Key Responsibilities
• Own the end-to-end architecture for the TWS/IWS platform (components,
topology, environments, integrations), including standards, patterns, and reference implementations.
• Provide technical oversight for additional (3rd-party) job scheduling
platforms where used; establish operating standards, integration patterns, and support processes to ensure consistent controls and reliability.
• Lead enterprise-scale installations, upgrades, and migrations; define
cutover/rollback strategies, coordinate change windows, and ensure readiness across dependent teams.
• Lead assessments of legacy scheduler instances and batch frameworks to
identify candidates for retirement, consolidation, or migration; produce target-state recommendations, sequencing/roadmaps, and risk-based migration plans.
• Define reliability engineering practices for workload automation:
availability targets, capacity planning, performance tuning, monitoring/alerting, and continuous improvement.
• Design and validate high-availability and disaster recovery solutions
(including DB2 HADR where applicable); plan and execute regular DR tests and remediate gaps.
• Establish governance for workload onboarding and job design: scheduling
standards, dependency modeling, naming conventions, calendars, critical path optimization, and SLA/SLO management.
• Architect and productionize automation for platform operations and
self-service (e.g., provisioning, reporting, batch controls) using shell/Python/Perl and enterprise tooling.

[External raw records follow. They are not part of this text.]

-- ==== Sys2Proof/Machine/Check.lean ====
section
/-! DEFINITION. Check channels: CHK_SCAN, its completion and CHK_CFG (R332 to R341, R344). -/

namespace Sys2Proof.Machine

/-- Channel `n`. -/
def State.chan (s : State) (n : Nat) : ChkChan := s.chk.chans.getD n {}

/-- Set channel `n`. -/
def State.setChan (s : State) (n : Nat) (c : ChkChan) : State :=
  { s with chk := { s.chk with chans := lset s.chk.chans n c } }

/-- OWNER of a channel: 0 shared, 1 host, 2 firmware, 3 fixed (R332). -/
def State.chanOwner (s : State) (n : Nat) : Nat := if 4 ≤ n then 3 else s.tp.checkOwners.getD n 0

/-- A channel context (R339), when its CHECK, POLY and MODE are right: polynomial, mode, value, LAST_ALIVE, SEEN. -/
def readChanCtx (bs : List Byte) : Option (Nat × Nat × Word × Byte × Bool) :=
  if leAt bs 12 4 = (crc 2 (slice bs 0 12)).toNat && decide (leAt bs 4 1 < 4 ∧ leAt bs 5 1 < 2) then
    some (leAt bs 4 1, leAt bs 5 1, BitVec.ofNat 32 (leAt bs 0 4), BitVec.ofNat 8 (leAt bs 6 1), leAt bs 7 1 % 2 = 1)
  else none

/-- A channel's context as 16 octets. -/
def chanCtxBytes (poly mode : Nat) (value : Word) (alive : Byte) (seen : Bool) : List Byte :=
  let b := leBytes value.toNat 4 ++ [BitVec.ofNat 8 poly, BitVec.ofNat 8 mode, alive, BitVec.ofNat 8 (b2n seen)] ++
    List.replicate 4 0
  b ++ leBytes (crc 2 b).toNat 4

/-- Flags of a CHK_SCAN. -/
def scanStart (d : Desc) : Bool := d.byte 9 % 2 = 1
def scanLoad (d : Desc) : Bool := d.byte 9 / 2 % 2 = 1
def scanSave (d : Desc) : Bool := d.byte 9 / 4 % 2 = 1
def scanCompare (d : Desc) : Bool := d.byte 9 / 8 % 2 = 1

/-- CHK_SCAN (R336, R337, R340): the job is queued on its channel, or the first failed check decides. The context a job loads
is judged when the job runs, after the jobs before it may have saved it (DEDUCED, log 77). -/
def State.chkScan (s : State) (d : Desc) : State :=
  s.command d stSAYML fun s =>
    let ch := d.byte 8
    let ctx := scanLoad d || scanSave d
    let owner := s.chanOwner ch
    let co := (d.word 5).toNat
    let len := (d.word 4).toNat
    if 7 < ch || 16 ≤ d.byte 9 || d.byte 10 ≠ 0 || !d.unlistedZero ((List.range 24).map fun i => i + 8) ||
        (owner ≠ 0 && owner ≠ 1) || (ctx && decide (4 ≤ ch)) then s.complete d .unsupported
    else if 0x10000000 < len || !s.inWindow (d.word 3).toNat len || (ctx && (!s.inWindow co 16 || co % 16 ≠ 0)) then
      s.complete d .length
    else if 17 ≤ (s.chan ch).jobs.length then s.complete d .noRoom
    else s.setChan ch { s.chan ch with jobs := (s.chan ch).jobs ++ [d] }

/-- The value and guard of a job (R334, R338): what is folded before its data. -/
def scanGuard (c : ChkChan) (d : Desc) : List Byte :=
  if !scanStart d || d.word 4 = 0 then []
  else if c.mode = 0 then leBytes (d.word 3).toNat 8 ++ leBytes (d.word 7).toNat 4
  else [BitVec.ofNat 8 (d.byte 11)]

/-- A CHK_CFG write takes effect (R344): INIT, and SEEN clears. -/
def ChkChan.config (c : ChkChan) (poly mode : Nat) : ChkChan :=
  { c with poly := poly, mode := mode, value := crcInit poly, seen := false, cfgDue := none }

/-- A channel as its running job finds it: with the context the job loads, or none when that is wrong (R339). -/
def State.chanLoaded (s : State) (c : ChkChan) (d : Desc) : Option ChkChan :=
  if scanLoad d then (readChanCtx (s.readWin (d.word 5).toNat 16)).map fun x =>
    { c with poly := x.1, mode := x.2.1, value := x.2.2.1, lastAlive := x.2.2.2.1, seen := x.2.2.2.2 }
  else some c

/-- The running job of a channel gives way to the next, and a CHK_CFG write that waited takes effect (R344). -/
def ChkChan.jobEnds (c : ChkChan) (st : Status) (rest : List Desc) : ChkChan :=
  let c1 := { c with lastStatus := st, jobs := rest }
  match c1.cfgDue with
  | some (p, m) => c1.config p m
  | none => c1

/-- The running job of a channel runs to its end (R334, R335, R338). -/
def State.scanRun (s : State) (ch : Nat) (c : ChkChan) (d : Desc) (rest : List Desc) : State :=
  let len := (d.word 4).toNat
  let init := if scanStart d then crcInit c.poly else c.value
  let value := crcFold c.poly (crcFold c.poly init (scanGuard c d)) (s.readWin (d.word 3).toNat len)
  let out := value ^^^ crcXor c.poly
  let alive := BitVec.ofNat 8 (d.byte 11)
  let judged := scanStart d && c.mode = 1 && len ≠ 0
  let aliveBad := judged && c.seen && alive != c.lastAlive + 1
  let differs := scanCompare d && out != d.word 6
  let st : Status := if aliveBad || differs then .checkFail else .ok
  let c1 := { c with value := value, lastAlive := if judged then alive else c.lastAlive, seen := c.seen || judged }
  let s1 := if scanSave d then s.writeWin (d.word 5).toNat (chanCtxBytes c.poly c.mode value c1.lastAlive c1.seen) else s
  let s2 := (s1.setChan ch (c1.jobEnds st rest)).bump (Reg.CHK_CNT ch 0)
  let s3 := if aliveBad then s2.bump (Reg.CHK_CNT ch 1) else s2
  let s4 := if differs then s3.bump (Reg.CHK_CNT ch 2) else s3
  s4.complete d st (b4 := value) (b8 := out) (b12 := fld c1.lastAlive.toNat 0)

/-- CHK_SCAN_COMPLETE (R338): the running job of a channel ends; one whose context is wrong scans nothing. -/
def State.chkScanComplete (s : State) (ch : Nat) : State :=
  let c0 := s.chan ch
  match c0.jobs with
  | [] => s
  | d :: rest => match s.chanLoaded c0 d with
    | some c => s.scanRun ch c d rest
    | none => (s.setChan ch (c0.jobEnds .integrity rest)).complete d .integrity

/-- CHK_CFG_WRITE (R332, R344): a host write of CHK_CFG(n). -/
def State.chkCfgWrite (s : State) (n : Nat) (v : Word) : State :=
  let owner := s.chanOwner n
  if 8 ≤ n || s.inStates [.fault] then s
  else if owner ≠ 0 ∧ owner ≠ 1 then s.notice 0x10
  else
    let c := s.chan n
    s.setChan n (if c.jobs = [] then c.config (bits v 1 0) (bits v 4 4)
                 else { c with cfgDue := some (bits v 1 0, bits v 4 4) })

end Sys2Proof.Machine
end

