/-- Add to the current bucket. -/
def chargeHead (l : List Nat) (v : Nat) : List Nat :=
  match l with
  | [] => [v]
  | a :: r => (a + v) :: r

/-- Take a refund from the newest buckets first. -/
def refundFrom (l : List Nat) (v : Nat) : List Nat :=
  match l with
  | [] => []
  | a :: r => (a - v) :: refundFrom r (v - a)

/-- What entry to STRUCTURED after a reset puts into the buckets (R175). -/
def State.parFill (s : State) : State :=
  let ranges := fun b => if s.par.state = .sealed then readRanges s.parImage b else []
  let fill := fun b => (List.range (ranges b).length).filterMap fun i =>
    let r := (ranges b).getD i {}
    if r.duty then some (rangeKey b i, List.replicate r.dutyWindow (r.dutyPpm * 1000)) else none
  { s with par := { s.par with duty := fill 0 ++ fill 1, dwell := [], dwellAge := 0, bucketAt := s.time.elapsed,
                               contA := none, contB := none } }

/-- DUTY_BUCKET_ADVANCE (R174): a new bucket opens at a whole second of DTIME at least 1 s of elapsed time after the
last one opened. -/
def State.dutyAdvance (s0 : State) (t : U64) : State :=
  let s := s0.at_ t
  if s.now % 1000000000 = 0 && decide (s.par.bucketAt + 1000000000 ≤ s.time.elapsed) then
    let r := fun k => (readRanges s.parImage (k / 16)).getD (k % 16) {}
    { s with par := { s.par with
        duty := s.par.duty.map fun e => (e.1, (0 :: e.2).take (r e.1).dutyWindow),
        dwell := s.par.dwell.map fun e => (e.1, (0 :: e.2).take (r (e.1 / 1024)).dwellPeriod),
        dwellAge := min 60 (s.par.dwellAge + 1), bucketAt := s.time.elapsed } }
  else s

/-! ### The checks at the decision instant -/

/-- The largest power of a band's internal PA (Table 06-1), 0.25 dB. -/
def paMax (b : Nat) : Int := if b = 0 then 56 else 40

/-- The power of a transmission at the ball (R121). A power named or set below the least power of the PA is sent as it stands
(DESIGN CHOICE, log 77: the manual gives no lower limit). -/
def State.txPower (s : State) (b : Nat) (lower : Option Int) : Int :=
  let dflt := signed (s.regFld (Reg.TXC_PWR b) 11 0) 12
  let m := min (min dflt (s.tp.band b).maxPower) (paMax b)
  match lower with
  | some l => min m l
  | none => m

/-- A FEM line of the band has the function PA_EN (R121, Table 06-6). -/
def TrussParams.paEn (p : TrussParams) (b : Nat) : Bool := ((p.femFn.drop (6 * b)).take 6).contains 1

/-- The VALID range that contains the occupied span of a transmission, and its place (R171). -/
def governing (rs : List ParRange) (raster fTx : Nat) (i : Nat) : Option (Nat × ParRange) :=
  match rs with
  | [] => none
  | r :: rest =>
    if r.valid && decide (2 * r.low + raster ≤ 2 * fTx ∧ 2 * fTx + raster ≤ 2 * r.high) then some (i, r)
    else governing rest raster fTx (i + 1)

/-- The run of continuous transmission an emission from `a` to `z` joins or starts, the last run being `run` (R176). -/
def joinRun (run : Option (Nat × Nat)) (a z : Nat) : Nat × Nat :=
  match run with
  | some (x, y) => if a < y + 100000 then (min x a, max y z) else (a, z)
  | none => (a, z)

/-- The start of the run that an emission from `a` joins, among emissions of its band (R176). -/
def runStart (l : List (Nat × Nat)) (a : Nat) : Nat :=
  (List.range l.length).foldl (fun m _ =>
    l.foldl (fun m x => if x.1 < m ∧ m < x.2 + 100000 then x.1 else m) m) a

/-- A band's run in progress. -/
def ParSt.cont (p : ParSt) (b : Nat) : Option (Nat × Nat) := if b = 0 then p.contA else p.contB

/-- The elapsed time at an instant of DTIME, in ns. -/
def State.elapsedAt (s : State) (t : Nat) : Nat := s.time.elapsed + t - s.now
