/-- The end of the gap that starts at `a`: 10 µs before the next tune instant on the chain, or edge n + 1. None where a
claim occupies the chain at `a`. -/
def State.gapEnd (s : State) (l : List Claim) (a edge : Nat) : Option Nat :=
  if l.any fun x => decide (x.tuneAt < a + 10000 ∧ a < s.occupiedTo x) then none
  else some ((l.filter fun x => decide (a ≤ x.tuneAt)).foldl (fun m x => min m (x.tuneAt - 10000)) edge)

/-- The earliest gap of at least 200 µs on a chain from DTIME `from_` to `edge` (R151): its start and its length. -/
def State.calGap (s : State) (l : List Claim) (from_ edge : Nat) : Option (Nat × Nat) :=
  let starts := from_ :: ((l.map fun x => s.occupiedTo x).filter fun z => decide (from_ < z ∧ z < edge))
  starts.foldl (fun m a => match s.gapEnd l a edge with
    | some z => if a + 200000 ≤ z then match m with
        | some (b, n) => if a < b then some (a, z - a) else some (b, n)
        | none => some (a, z - a) else m
    | none => m) none

/-- A claim that a starved job may displace (R151). -/
def State.starvedBeats (s : State) (x : Claim) : Bool :=
  (x.rank = 8 || x.rank = 9) && x.stage = .claimed && !x.ended && decide (s.now < x.tuneAt)

/-- Claims that bound the gaps of a chain, for a job of a rank (R151); one that has ended does to the end of its occupied
interval. -/
def State.boundingClaims (s : State) (c rank : Nat) : List Claim :=
  s.rf.claims.filter fun x => x.chain = c && !(rank = 7 && s.starvedBeats x)

/-- The background job of a rank that a chain's gaps would hold (R151, R153): the entries it takes, and its start. -/
def State.calFits (s : State) (edge c rank : Nat) : Option CalJob :=
  let l := s.calOrder c
  match s.calGap (s.boundingClaims c rank) (edge + 100000) (edge + s.tickNs) with
  | none => none
  | some (a, g) =>
    let j := min l.length (min (g / 200000) (s.tp.calBudget / 200))
    if j = 0 then none
    else some { chain := c, kind := 1, rank := rank, entries := l.take j, start := a, due := edge + s.tickNs }

/-- A job holds a starved entry. -/
def State.holdsStarved (s : State) (j : CalJob) : Bool := j.entries.any fun i => s.cal.starved.contains (calKey j.chain i)

/-- The background job to place on a chain: of rank 7 when it holds a starved entry, of rank 10 otherwise. -/
def State.calChoose (s : State) (edge c : Nat) : Option CalJob :=
  match s.calFits edge c 7 with
  | some j => if s.holdsStarved j then some j else s.calFits edge c 10
  | none => s.calFits edge c 10

/-- Place a background job on a chain (R151, R153): a starved one displaces the claims it meets. -/
def State.calPlace (s : State) (edge c : Nat) : State :=
  if (s.calJob c).isSome ∨ s.calBlock c then s
  else match s.calChoose edge c with
    | none => s
    | some j =>
      let hit := s.rf.claims.filter fun x => x.chain = c && j.rank = 7 && s.starvedBeats x &&
        decide (x.tuneAt < j.start + s.calJobNs j ∧ j.start < s.occupiedTo x)
      (hit.foldl (fun s x => (s.claimLate x).bump (Reg.CAL_CNT c 5)) s).setCalSt fun x => { x with jobs := x.jobs ++ [j] }

/-- The last tick edge, in ns of DTIME. -/
def State.edgeNs (s : State) : Nat := s.tick * s.tickNs

/-- The instant of the tick at which jobs are placed (R146, R151) has come, and they have not been placed in it. -/
def State.placementDue (s : State) : Bool := decide (s.edgeNs + 100000 ≤ s.now) && s.cal.placed != some s.tick

/-- Jobs have been placed in this tick. -/
def State.notePlaced (s : State) : State := s.setCalSt fun x => { x with placed := some s.tick }

/-- CAL_JOB_PLACEMENT (R151): at edge + 100 µs, in ACTIVE and STANDBY (Table 07-4). -/
def State.calJobPlacement (s0 : State) (t : U64) : State :=
  let s := s0.at_ t
  if !s.inStates [.active, .standby] || !s.tp.calFull || !bit (s.reg Reg.CAL_CTRL) 0 || !s.placementDue then s
  else s.calChains.foldl (fun s c => s.calPlace s.edgeNs c) s.notePlaced

/-- CALIBRATION_SWEEP (R146): in STRUCTURED and MAINTENANCE a sweep job runs from edge + 100 µs to 10 µs before the next
edge, over EMPTY entries in ascending index. -/
def State.calibrationSweep (s0 : State) (t : U64) : State :=
  let s := s0.at_ t
  if !s.inStates [.structured, .maintenance] || !s.tp.calFull || !s.placementDue then s
  else s.calChains.foldl (fun s c =>
    let l := (s.calIn c .empty).take ((s.tickNs - 110000) / 200000)
    if l = [] ∨ (s.calJob c).isSome ∨ s.calBlock c then s
    else s.setCalSt fun x => { x with
      jobs := x.jobs ++ [{ chain := c, kind := 1, rank := 10, entries := l, start := s.edgeNs + 100000,
                           due := s.edgeNs + s.tickNs }] }) s.notePlaced
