-- ==== Sys2Proof/Machine/MacCipher.lean ====
section
/-! DEFINITION. Cipher jobs as they meet the MAC: what a job binds at its dispatch (R13, R196, R212, R218, R230, R301), how
each job ends (R319, R323), and the slow units (R327, R328). -/

namespace Sys2Proof.Machine

/-! ### Binding at dispatch -/

/-- What a protect job is given at dispatch: its ENC_ONLY slot, additional data, message and nonce. -/
structure TxBound where
  slot : Nat
  aad : List Byte
  input : List Byte
  nonce : List Byte
  deriving DecidableEq, Repr

/-- The keys of a transmission to a node (R301): of KEY_GEN while a node master of that GEN is usable, else of the master in
force, whose GEN the context takes. `none` for KEY_REVOKED, `some none` when no pair can be taken. -/
def State.txKeys (s : State) (n : Nat) (c : Ctx) : State × Option (Option (Nat × Byte)) :=
  let put := fun (s : State) (e d : Nat) (g : Byte) => s.updCtx n fun k =>
    { k with keyGen := g, encSlot := BitVec.ofNat 12 e, decSlot := BitVec.ofNat 12 d }
  match s.masterOf c.keyGen with
  | some _ => match s.nodeKeys n c c.keyGen with
    | (s1, some (some (e, d, g))) => (put s1 e d g, some (some (e, g)))
    | (s1, some none) => (s1, some none)
    | (s1, none) => (s1, none)
  | none => match s.nodeMaster with
    | none => (s, none)
    | some m => match s.deriveNode m n c.eui64 with
      | (s1, some e) => (put s1 e (e + 1) (s.slot m).gen, some (some (e, (s.slot m).gen)))
      | (s1, none) => (s1, some none)

/-- Split a frame into what CCM* authenticates and what it enciphers. -/
def ccmParts (level : Nat) (hdr payload : List Byte) : List Byte × List Byte :=
  if enciphers level then (hdr, payload) else (hdr ++ payload, [])

/-- A slot that protects, checked as R196 sets out: invalid gives KEY_REVOKED, one without ENC_ONLY gives KEY_ATTR. -/
def State.encSlotCheck (s : State) (k : Nat) : Option Status :=
  if !s.usable k then some .keyRevoked else if usage (s.slot k).attr ≠ 0 then some .keyAttr else none

/-- The gate list of a slotframe at an ASN, or an empty one. -/
def State.listAt (s : State) (b h asn : Nat) : GateList := (s.gateList b h asn).getD {}

/-- The payload IEs of a beacon claim. -/
def State.beaconPayload (s : State) (c : Claim) (h level : Nat) : List Byte :=
  let asn := s.asnAt c.band c.slotTick.toNat
  let hdr := (beaconHeader s level 0 0).length
  beaconIes s c.band c.tmpl asn h (s.listAt c.band h asn) ((s.tp.band c.band).mpduMax - hdr - micLen level)

/-- Build the frame of a transmission and bind its frame counter (R13). -/
def State.bindTx (s : State) (c : Claim) : State × Except Status TxBound :=
  match c.kind with
  | .ack _ => (s, .error .aborted)
  | .beacon cl h =>
    let k := s.regFld (Reg.SCH_EB c.band) 23 12
    match s.encSlotCheck k with
    | some e => (s, .error e)
    | none => match s.bindFc (.beacon c.band) with
      | (s1, none) => (s1, .error .keyRevoked)
      | (s1, some fc) =>
        let p := ccmParts c.level (beaconHeader s1 c.level (s1.tp.clusters.getD cl {}).panId fc) (s1.beaconPayload c h c.level)
        (s1, .ok { slot := k, aad := p.1, input := p.2, nonce := ccmNonce s1.brEui fc c.level })
  | .cell n => match s.txDesc n with
    | none => (s, .error .aborted)
    | some x =>
      let data := x.frags.getD c.item []
      if x.form = .flood then
        let k := s.regFld Reg.MAC_BC_KEY 11 0
        match s.encSlotCheck k with
        | some e => (s, .error e)
        | none => match s.bindFc .bcast with
          | (s1, none) => (s1, .error .keyRevoked)
          | (s1, some fc) =>
            let p := ccmParts c.level (floodHeader s1 c.seq c.level (s1.slot k).gen fc) data
            (s1, .ok { slot := k, aad := p.1, input := p.2, nonce := ccmNonce s1.brEui fc c.level })
      else match s.fetchCtx x.peer with
        | (s1, none) => (s1, .error .integrity)
        | (s1, some k) => match s1.txKeys x.peer k with
          | (s2, none) => (s2, .error .keyRevoked)
          | (s2, some none) => (s2, .error .late)
          | (s2, some (some (e, g))) => match s2.bindFc (.node x.peer) with
            | (s3, none) => (s3, .error .keyRevoked)
            | (s3, some fc) =>
              let p := ccmParts c.level (unicastHeader s3 c.seq c.arq c.level k g fc) data
              (s3, .ok { slot := e, aad := p.1, input := p.2, nonce := ccmNonce s3.brEui fc c.level })

/-- The PSDU of an unsecured transmission. -/
def State.plainPsdu (s : State) (c : Claim) : List Byte :=
  let mpdu := match c.kind with
    | .ack _ => []
    | .beacon cl h => beaconHeader s 0 (s.tp.clusters.getD cl {}).panId 0 ++ s.beaconPayload c h 0
    | .cell n => match s.txDesc n with
      | none => []
      | some x =>
        let data := x.frags.getD c.item []
        if x.form = .flood then floodHeader s c.seq 0 0 0 ++ data
        else unicastHeader s c.seq c.arq 0 (s.line x.peer).ctx 0 0 ++ data
  mpdu ++ fcsOf ((s.tp.band c.band).phy != 3) mpdu

/-- Remove a queued job. -/
def State.unqueue (s : State) (id : Nat) : State :=
  { s with cip := { s.cip with queue := s.cip.queue.filter fun k => k.id != id } }

/-- The attempt of a claim that has not reached its decision instant ends with a status: LATE leaves the frame queued, any
other completes it (R220). -/
def State.claimFails (s : State) (c : Claim) (st : Status) : State :=
  if st = .late then s.claimLate c else (s.endClaim c).attemptEnds c st

/-- A MAC job ends without a result (R328, R303): its attempt ends with the status, its received frame is dropped. -/
def State.endMacJob (s : State) (j : CipJob) (st : Status) : State :=
  let s1 := s.countJob .mac st
  match j.owner with
  | .txProtect id => match s1.claim id with
    | some c => if c.ended then s1 else s1.claimFails c st
    | none => s1
  | .rxCheck id => match s1.rxFrame id with
    | some f => (if st = .keyRevoked then s1.failFrame f 9 else s1.endFrame id).resumeFrames
    | none => s1
  | _ => s1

• Own security and compliance posture: access model (LDAP/SSO),
least-privilege controls, audit evidence, vulnerability remediation, and secure configuration baselines.
• Manage and develop two teams (e.g., platform engineering and operations):
set priorities and operating rhythms, oversee delivery and support outcomes, coach/mentor team members, and drive performance management in partnership with leadership.
• Be available for major outages and critical events related to job
scheduling, including QEND activities up to four (4) times per fiscal year, providing incident leadership, stakeholder communications, and post-incident follow-up.
• Participate in an on-call rotation and provide after-hours/weekend support
as needed to maintain scheduling availability and meet business SLAs.
• Support a global operating model by working flexibly across EMEA and US
business hours to provide required coverage and stakeholder overlap.
• Serve as escalation point for complex incidents; lead root-cause analysis
and drive problem management to prevent recurrence.
• Mentor and guide engineers; lead technical design reviews,
documentation/runbook standards, and knowledge sharing across the organization.
• Deep dive into other job scheduling teams like Automate, AS400 and Robot
and assist in supervising these teams in IT Operations.
Required Qualifications
• High School Diploma or equivalent
• 10+ years of experience in enterprise workload automation, including 7+
years of hands-on IBM TWS/IWS/IWA administration in distributed environments.
• Bachelor’s degree or 10+ years of equivalent IT industry service
experience
• For senior/lead equivalent roles, 8+ years of relevant ITSM/major incident
operations experience may be required.
• IT Technology Certification is a plus
• Proven experience in a lead/architect capacity: defining platform
standards/reference designs, guiding cross-team implementations, and making architecture decisions for reliability, scalability, and security.
• Strong Linux/UNIX engineering and production troubleshooting experience,
including performance and availability triage.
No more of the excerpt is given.